__About this task__
Copy every line from the records below that carries the word "Faults".
----- Extracted entries
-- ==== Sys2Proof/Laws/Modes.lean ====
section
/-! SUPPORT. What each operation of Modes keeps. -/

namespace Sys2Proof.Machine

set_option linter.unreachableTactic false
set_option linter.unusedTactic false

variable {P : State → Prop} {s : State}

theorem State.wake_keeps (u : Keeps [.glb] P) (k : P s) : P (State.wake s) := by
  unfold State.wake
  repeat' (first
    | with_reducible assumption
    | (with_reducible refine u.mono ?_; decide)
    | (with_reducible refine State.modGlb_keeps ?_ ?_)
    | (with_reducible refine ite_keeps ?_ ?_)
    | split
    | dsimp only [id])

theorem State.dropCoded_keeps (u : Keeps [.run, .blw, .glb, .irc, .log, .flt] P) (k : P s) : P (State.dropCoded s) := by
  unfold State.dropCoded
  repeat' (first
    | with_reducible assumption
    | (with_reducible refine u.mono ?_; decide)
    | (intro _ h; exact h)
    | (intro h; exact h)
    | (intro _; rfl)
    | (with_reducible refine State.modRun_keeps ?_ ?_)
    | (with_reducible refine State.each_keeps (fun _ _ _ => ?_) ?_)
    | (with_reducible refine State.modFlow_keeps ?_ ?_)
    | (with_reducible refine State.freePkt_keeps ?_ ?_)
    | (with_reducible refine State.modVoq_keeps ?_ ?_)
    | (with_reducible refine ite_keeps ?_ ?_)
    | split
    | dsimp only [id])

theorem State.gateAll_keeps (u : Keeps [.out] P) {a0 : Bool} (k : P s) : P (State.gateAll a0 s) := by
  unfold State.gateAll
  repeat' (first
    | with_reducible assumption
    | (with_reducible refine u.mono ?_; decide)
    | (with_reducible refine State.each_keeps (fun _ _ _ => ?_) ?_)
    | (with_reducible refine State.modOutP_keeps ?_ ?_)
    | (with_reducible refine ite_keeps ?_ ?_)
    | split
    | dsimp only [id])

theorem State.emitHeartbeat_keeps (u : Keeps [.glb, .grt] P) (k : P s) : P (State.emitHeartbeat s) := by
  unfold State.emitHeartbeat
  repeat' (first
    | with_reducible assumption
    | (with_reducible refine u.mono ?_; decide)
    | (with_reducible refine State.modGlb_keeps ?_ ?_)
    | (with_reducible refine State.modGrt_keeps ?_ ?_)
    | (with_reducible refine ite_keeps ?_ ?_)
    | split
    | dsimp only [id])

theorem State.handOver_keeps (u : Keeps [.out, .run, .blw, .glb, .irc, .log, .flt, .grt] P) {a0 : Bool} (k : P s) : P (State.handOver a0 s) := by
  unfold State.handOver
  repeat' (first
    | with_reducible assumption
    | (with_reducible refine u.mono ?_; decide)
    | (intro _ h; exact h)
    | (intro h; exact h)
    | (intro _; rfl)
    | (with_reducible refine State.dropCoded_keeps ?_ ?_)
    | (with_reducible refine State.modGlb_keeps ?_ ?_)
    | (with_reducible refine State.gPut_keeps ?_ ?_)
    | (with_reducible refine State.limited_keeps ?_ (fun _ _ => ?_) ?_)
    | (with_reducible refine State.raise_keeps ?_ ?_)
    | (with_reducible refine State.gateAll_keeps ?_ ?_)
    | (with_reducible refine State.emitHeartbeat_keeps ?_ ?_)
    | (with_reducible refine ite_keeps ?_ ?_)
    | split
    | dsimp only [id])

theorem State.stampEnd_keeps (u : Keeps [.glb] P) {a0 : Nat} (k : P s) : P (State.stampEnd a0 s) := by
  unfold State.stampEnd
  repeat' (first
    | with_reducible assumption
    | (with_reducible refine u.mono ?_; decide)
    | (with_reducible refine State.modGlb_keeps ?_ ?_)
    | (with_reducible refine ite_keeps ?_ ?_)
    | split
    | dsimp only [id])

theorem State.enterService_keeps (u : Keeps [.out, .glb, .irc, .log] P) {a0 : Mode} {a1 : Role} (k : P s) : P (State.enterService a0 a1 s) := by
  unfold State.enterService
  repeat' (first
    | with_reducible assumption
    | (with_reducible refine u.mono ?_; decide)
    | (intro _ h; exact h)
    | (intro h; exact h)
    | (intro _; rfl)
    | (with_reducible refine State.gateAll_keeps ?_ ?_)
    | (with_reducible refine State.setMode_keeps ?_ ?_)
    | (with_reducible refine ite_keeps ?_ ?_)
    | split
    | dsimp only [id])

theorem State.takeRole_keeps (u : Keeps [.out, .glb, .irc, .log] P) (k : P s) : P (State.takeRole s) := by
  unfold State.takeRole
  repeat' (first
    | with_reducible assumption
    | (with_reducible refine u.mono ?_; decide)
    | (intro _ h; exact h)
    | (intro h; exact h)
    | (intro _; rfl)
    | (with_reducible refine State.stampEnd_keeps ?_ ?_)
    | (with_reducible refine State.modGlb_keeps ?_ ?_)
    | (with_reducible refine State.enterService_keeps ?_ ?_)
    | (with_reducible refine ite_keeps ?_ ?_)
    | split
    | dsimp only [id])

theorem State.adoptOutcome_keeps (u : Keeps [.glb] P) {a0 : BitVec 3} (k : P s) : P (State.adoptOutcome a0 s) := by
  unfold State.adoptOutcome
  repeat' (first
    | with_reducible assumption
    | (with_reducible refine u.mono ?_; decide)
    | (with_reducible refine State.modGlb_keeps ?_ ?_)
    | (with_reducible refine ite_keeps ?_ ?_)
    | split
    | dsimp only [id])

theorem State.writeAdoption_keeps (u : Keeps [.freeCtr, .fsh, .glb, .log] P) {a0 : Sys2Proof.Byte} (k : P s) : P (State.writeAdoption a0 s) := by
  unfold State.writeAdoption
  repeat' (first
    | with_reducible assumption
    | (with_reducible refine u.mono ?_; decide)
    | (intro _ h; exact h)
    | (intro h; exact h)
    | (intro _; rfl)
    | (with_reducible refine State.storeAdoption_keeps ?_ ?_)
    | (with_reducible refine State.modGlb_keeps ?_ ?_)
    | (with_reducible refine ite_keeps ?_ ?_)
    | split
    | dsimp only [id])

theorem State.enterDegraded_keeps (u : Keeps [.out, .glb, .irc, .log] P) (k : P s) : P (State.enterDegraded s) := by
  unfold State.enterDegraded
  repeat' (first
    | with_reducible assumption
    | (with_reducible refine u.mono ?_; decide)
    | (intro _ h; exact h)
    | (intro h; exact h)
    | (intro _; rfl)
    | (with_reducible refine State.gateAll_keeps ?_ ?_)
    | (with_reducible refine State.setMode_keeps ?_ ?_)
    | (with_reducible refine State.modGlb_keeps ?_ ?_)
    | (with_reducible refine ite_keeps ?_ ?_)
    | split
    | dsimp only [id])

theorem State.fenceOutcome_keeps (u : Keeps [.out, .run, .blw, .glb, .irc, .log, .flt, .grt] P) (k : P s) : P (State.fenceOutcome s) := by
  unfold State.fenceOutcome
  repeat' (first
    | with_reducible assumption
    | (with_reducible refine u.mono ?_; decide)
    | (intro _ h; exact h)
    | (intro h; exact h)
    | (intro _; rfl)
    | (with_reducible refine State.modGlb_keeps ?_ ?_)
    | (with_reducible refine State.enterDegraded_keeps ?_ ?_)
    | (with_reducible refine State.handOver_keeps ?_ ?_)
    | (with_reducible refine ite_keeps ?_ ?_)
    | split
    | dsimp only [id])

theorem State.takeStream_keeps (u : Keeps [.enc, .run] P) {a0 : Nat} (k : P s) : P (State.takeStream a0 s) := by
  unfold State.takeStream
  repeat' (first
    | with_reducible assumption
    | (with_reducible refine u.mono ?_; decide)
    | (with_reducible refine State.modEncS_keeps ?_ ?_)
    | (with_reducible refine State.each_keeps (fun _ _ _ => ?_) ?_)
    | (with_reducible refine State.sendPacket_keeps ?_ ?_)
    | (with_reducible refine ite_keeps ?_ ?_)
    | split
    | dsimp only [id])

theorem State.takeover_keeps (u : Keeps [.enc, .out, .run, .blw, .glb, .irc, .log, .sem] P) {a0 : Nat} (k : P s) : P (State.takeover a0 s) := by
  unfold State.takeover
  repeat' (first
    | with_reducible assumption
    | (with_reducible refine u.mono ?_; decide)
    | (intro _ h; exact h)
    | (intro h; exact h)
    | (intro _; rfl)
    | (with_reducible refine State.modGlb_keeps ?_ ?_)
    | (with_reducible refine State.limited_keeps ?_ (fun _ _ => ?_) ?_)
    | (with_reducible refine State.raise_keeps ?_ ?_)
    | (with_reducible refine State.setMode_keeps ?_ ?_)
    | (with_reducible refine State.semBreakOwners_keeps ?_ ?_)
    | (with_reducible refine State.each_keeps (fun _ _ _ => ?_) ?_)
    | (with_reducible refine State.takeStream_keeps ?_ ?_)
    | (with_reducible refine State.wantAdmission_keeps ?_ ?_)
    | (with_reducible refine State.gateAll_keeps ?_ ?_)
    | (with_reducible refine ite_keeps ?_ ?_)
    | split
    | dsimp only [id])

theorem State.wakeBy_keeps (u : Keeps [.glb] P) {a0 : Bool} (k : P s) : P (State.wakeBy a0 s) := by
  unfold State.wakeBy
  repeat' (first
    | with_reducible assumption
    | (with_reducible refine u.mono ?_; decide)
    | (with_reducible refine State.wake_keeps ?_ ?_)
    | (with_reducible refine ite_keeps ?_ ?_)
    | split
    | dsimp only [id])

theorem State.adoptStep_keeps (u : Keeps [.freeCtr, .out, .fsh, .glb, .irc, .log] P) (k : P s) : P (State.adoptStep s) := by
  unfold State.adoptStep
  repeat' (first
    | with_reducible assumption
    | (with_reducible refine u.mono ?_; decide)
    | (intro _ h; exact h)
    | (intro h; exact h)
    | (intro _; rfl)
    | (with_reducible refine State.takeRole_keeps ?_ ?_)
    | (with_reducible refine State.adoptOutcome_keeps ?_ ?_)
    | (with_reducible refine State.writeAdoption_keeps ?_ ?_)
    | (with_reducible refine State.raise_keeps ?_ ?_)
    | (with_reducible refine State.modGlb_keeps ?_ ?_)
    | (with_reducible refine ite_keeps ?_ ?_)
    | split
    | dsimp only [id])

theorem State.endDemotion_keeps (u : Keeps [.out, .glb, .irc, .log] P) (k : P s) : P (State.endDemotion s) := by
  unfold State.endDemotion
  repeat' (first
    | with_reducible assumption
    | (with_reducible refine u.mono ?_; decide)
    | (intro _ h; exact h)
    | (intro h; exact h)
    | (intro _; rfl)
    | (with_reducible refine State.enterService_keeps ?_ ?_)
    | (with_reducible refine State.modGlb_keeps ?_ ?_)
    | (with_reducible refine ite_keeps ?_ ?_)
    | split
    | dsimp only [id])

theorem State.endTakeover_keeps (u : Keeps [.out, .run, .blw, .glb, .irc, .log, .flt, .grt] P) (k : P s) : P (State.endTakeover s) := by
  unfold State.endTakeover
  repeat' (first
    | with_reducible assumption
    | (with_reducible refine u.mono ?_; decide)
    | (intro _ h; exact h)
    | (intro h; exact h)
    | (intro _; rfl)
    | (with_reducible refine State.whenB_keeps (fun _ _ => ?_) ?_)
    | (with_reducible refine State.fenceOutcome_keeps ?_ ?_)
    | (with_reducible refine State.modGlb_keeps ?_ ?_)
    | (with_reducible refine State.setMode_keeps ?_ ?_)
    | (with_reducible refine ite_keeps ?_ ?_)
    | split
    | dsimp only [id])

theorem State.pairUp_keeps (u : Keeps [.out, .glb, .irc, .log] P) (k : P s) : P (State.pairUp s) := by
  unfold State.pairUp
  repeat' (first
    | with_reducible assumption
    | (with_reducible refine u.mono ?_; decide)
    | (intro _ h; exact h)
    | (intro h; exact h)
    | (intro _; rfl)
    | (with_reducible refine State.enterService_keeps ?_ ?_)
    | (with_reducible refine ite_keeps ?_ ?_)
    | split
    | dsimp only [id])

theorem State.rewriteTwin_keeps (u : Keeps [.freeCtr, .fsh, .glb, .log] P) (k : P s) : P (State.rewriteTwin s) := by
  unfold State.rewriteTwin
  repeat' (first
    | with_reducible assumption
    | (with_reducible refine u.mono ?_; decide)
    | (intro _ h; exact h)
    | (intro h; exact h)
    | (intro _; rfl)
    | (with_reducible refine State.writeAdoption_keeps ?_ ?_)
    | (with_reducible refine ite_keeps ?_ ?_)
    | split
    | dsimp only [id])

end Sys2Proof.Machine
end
----------
----- Extracted entries
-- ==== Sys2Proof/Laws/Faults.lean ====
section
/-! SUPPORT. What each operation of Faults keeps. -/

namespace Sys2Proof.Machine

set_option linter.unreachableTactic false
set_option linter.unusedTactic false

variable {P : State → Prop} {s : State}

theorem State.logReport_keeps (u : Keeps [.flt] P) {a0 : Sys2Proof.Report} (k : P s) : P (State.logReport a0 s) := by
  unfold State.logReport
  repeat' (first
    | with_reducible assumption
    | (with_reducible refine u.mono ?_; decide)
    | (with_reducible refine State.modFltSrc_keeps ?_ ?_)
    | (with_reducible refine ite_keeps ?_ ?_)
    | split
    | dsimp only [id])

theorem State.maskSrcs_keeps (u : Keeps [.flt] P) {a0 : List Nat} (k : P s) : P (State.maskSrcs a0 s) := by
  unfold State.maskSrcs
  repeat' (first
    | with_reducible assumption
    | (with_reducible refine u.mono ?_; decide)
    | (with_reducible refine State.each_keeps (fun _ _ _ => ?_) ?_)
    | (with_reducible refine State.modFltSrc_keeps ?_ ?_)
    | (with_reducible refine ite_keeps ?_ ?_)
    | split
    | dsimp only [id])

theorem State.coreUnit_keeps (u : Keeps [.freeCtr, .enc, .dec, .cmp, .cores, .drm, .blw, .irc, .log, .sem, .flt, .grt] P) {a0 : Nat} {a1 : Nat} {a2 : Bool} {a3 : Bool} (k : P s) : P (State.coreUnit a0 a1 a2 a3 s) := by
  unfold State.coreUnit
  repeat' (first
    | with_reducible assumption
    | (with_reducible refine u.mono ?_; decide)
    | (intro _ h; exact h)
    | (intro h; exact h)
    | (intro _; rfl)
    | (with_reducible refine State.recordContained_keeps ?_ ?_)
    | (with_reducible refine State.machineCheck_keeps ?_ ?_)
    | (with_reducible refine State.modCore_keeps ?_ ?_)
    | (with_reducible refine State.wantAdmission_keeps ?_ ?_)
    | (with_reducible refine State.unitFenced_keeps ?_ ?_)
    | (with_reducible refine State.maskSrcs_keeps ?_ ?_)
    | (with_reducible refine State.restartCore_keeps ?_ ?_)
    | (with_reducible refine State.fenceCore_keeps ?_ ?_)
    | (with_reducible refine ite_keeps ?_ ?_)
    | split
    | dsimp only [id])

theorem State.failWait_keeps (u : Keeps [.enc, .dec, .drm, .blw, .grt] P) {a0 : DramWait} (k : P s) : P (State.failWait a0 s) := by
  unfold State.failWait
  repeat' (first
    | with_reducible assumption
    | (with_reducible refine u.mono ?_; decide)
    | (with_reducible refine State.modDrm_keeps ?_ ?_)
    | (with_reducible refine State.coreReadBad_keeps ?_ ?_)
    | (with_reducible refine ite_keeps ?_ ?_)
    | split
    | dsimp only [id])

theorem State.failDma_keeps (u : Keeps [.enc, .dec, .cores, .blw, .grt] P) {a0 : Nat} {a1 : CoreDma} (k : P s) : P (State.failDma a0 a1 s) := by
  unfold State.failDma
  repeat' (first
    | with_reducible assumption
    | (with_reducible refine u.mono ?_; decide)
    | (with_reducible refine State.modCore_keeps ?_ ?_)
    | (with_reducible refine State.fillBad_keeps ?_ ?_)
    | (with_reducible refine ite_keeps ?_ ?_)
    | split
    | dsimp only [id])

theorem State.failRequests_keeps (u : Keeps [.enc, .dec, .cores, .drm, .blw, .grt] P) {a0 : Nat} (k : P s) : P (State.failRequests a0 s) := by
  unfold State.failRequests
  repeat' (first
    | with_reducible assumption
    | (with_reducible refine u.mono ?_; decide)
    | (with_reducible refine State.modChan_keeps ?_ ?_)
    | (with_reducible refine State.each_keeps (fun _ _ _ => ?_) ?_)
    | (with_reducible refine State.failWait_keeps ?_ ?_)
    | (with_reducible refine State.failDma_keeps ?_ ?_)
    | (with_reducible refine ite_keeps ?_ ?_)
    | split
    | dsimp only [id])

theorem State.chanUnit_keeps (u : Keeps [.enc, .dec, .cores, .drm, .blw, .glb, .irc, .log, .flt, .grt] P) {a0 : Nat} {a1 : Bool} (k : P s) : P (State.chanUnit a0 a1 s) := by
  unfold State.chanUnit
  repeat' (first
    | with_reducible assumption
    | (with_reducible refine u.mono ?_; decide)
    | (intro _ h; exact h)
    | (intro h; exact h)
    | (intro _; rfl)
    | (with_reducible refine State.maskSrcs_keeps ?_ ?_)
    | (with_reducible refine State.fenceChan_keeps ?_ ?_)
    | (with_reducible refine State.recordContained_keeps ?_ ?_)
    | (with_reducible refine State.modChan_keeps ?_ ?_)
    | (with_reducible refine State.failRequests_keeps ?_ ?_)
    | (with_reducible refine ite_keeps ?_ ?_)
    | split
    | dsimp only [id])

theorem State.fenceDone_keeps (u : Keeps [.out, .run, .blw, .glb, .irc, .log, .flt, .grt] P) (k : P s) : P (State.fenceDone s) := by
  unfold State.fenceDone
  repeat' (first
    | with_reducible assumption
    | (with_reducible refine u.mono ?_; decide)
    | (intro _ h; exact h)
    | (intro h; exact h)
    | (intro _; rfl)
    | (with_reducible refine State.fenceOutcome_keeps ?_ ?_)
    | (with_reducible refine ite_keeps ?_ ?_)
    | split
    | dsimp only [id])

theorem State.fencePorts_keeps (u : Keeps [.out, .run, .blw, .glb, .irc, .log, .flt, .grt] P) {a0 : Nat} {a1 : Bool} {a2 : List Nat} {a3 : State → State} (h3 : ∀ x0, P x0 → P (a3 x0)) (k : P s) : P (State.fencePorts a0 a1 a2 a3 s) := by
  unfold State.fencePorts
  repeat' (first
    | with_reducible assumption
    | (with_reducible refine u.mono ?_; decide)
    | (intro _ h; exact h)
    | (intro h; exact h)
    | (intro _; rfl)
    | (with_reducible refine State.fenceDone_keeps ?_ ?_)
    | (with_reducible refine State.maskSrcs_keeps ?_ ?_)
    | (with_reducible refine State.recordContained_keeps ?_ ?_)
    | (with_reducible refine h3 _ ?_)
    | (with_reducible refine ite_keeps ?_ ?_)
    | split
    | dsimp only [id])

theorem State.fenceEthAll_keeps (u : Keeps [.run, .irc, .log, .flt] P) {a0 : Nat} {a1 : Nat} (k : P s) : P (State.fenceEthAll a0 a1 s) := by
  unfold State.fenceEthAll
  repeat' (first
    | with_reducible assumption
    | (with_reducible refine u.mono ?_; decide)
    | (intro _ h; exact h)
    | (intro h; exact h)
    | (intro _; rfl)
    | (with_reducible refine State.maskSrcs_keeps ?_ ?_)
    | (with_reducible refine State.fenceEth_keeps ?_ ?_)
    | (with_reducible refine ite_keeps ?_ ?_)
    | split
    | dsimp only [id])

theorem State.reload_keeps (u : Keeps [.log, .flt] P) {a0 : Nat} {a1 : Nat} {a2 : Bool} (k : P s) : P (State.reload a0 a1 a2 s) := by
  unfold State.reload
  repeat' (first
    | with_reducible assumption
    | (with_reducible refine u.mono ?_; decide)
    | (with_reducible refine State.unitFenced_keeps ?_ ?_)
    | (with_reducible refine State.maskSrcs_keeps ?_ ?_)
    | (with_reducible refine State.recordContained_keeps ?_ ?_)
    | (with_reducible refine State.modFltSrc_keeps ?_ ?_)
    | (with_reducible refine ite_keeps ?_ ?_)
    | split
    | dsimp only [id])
----------
__Written response__
-- ==== Sys2Proof/Laws/Faults.lean ====
/-! SUPPORT. What each operation of Faults keeps. -/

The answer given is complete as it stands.